» **Information**

/-- A destination byte that lies in the source range receives an unspecified value (R221); so does one of a GATHER, a SCATTER or a TCPY whose
ranges overlap, of which the spec does not say (log 102). -/
def State.blurOverlap (s : State) (c : CopyOp) (ms : List Move) (p : Put) : Put :=
  let src := ms.filterMap fun m => m.from'.bind fun a => (s.copyLocs c a).head?.map fun l => (s.selfLoc l, m.n)
  { p with data := p.data.zipIdx.map fun (b, i) =>
      if (s.copyLocs c p.toward).any fun l => src.any fun x => ((s.selfLoc l).add i).overlaps 1 x.1 x.2 then
        (Config.free64 s.tick (50000 + p.toward.toNat + i)).setWidth 8
      else b }

/-- Destinations of writes. -/
def destsOf (ps : List Put) : List (W64 × Nat) := ps.map fun p => (p.toward, p.data.length)

/-- The lines that an operation wrote are to leave its core's L1 when the counter passes it (R219). -/
def State.noteWritten (s : State) (c : CopyOp) (ps : List Put) : State :=
  let lines := ((ps.map fun p => (s.copyLocs c p.toward).map Loc.line).flatten).eraseDups
  { s with written := s.written ++ [{ gid := c.gid, id := c.id, core := c.core, lines := lines }] }

/-- The lines of operations that the counter has passed leave their core's L1 (R219), and that of the core to which the group has drifted since (R270). -/
def State.settleWritten (s : State) : State :=
  let passed (w : Written) : Bool := (s.group? w.gid).all fun g => !(g.inflight.any (·.id == w.id))
  let t : State := { s with written := s.written.filter fun w => !passed w }
  (s.written.filter passed).foldl (fun t w =>
    w.lines.foldl (fun t l => (t.l1Drop w.core l).l1Drop ((t.group? w.gid).elim w.core (·.core)) l) t) t

/-- The bytes that its group has stored to while an operation was under way, and that it wrote too, hold the operation's value, that of the store, or
the one before, byte by byte (R219). -/
def State.mixRaced (s : State) (c : CopyOp) : State :=
  c.raced.zipIdx.foldl (fun t r => if Config.choose s.tick (70000 + r.2) % 2 = 0 then t else t.writeLoc r.1.1 [r.1.2]) s

/-- The copy addresses that an operation writes, with their bytes, once they are known. -/
def CopyOp.aims (c : CopyOp) : List (W64 × Nat) :=
  match c.puts, c.moves with
  | some ps, _ => destsOf ps
  | none, some ms => ms.map fun m => (m.toward, m.n)
  | none, none => []

/-- The bytes of this device that an element reaches. -/
def State.localBytes (s : State) (e : Elem) : List Loc :=
  match s.selfLoc e.loc with
  | .mem a => (List.range e.size).map fun i => .mem (a + i)
  | .spm c o => (List.range e.size).map fun i => .spm c (o + i)
  | _ => []

/-- The stores of a group to bytes that one of its operations in progress writes are noted, with the values before and after (R219). -/
def State.noteRaces (before s : State) : State :=
  let new := if s.copies.isEmpty then [] else (State.performedSince before s).filter fun x => x.1.kind != .load
  let one (c : CopyOp) : CopyOp :=
    let mine := new.filter fun x => x.1.group.any (·.1 == c.gid)
    if mine.isEmpty then c
    else
      let locs := (c.aims.map fun d => (s.copyLocs c d.1).map fun l => (s.selfLoc l, d.2)).flatten
      let hits := ((mine.map fun x => s.localBytes x.2).flatten).filter fun l => locs.any fun x => l.overlaps 1 x.1 x.2
      { c with raced := c.raced ++ (hits.map fun l => (before.readLoc l 1 ++ s.readLoc l 1).map fun b => (l, b)).flatten }
  if new.isEmpty then s else { s with copies := s.copies.map one }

» **What needs to be done**
Pick every line of the data that includes the string "foldl".

» **Response to the task**
  (s.written.filter passed).foldl (fun t w =>
    w.lines.foldl (fun t l => (t.l1Drop w.core l).l1Drop ((t.group? w.gid).elim w.core (·.core)) l) t) t
  c.raced.zipIdx.foldl (fun t r => if Config.choose s.tick (70000 + r.2) % 2 = 0 then t else t.writeLoc r.1.1 [r.1.2]) s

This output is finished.